[Dataset entries]
_ _ _ _

-- ==== Sys2Proof/Machine/Dispatch.lean ====
section
/-! DEFINITION. One arm per command: the direct call of its meaning. -/

namespace Sys2Proof.Machine

open Sys2Proof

_ _ _ _

[Exercise directions] Go through the entries and copy every line that has "Machine".

[Output below]
-- ==== Sys2Proof/Machine/Dispatch.lean ====
namespace Sys2Proof.Machine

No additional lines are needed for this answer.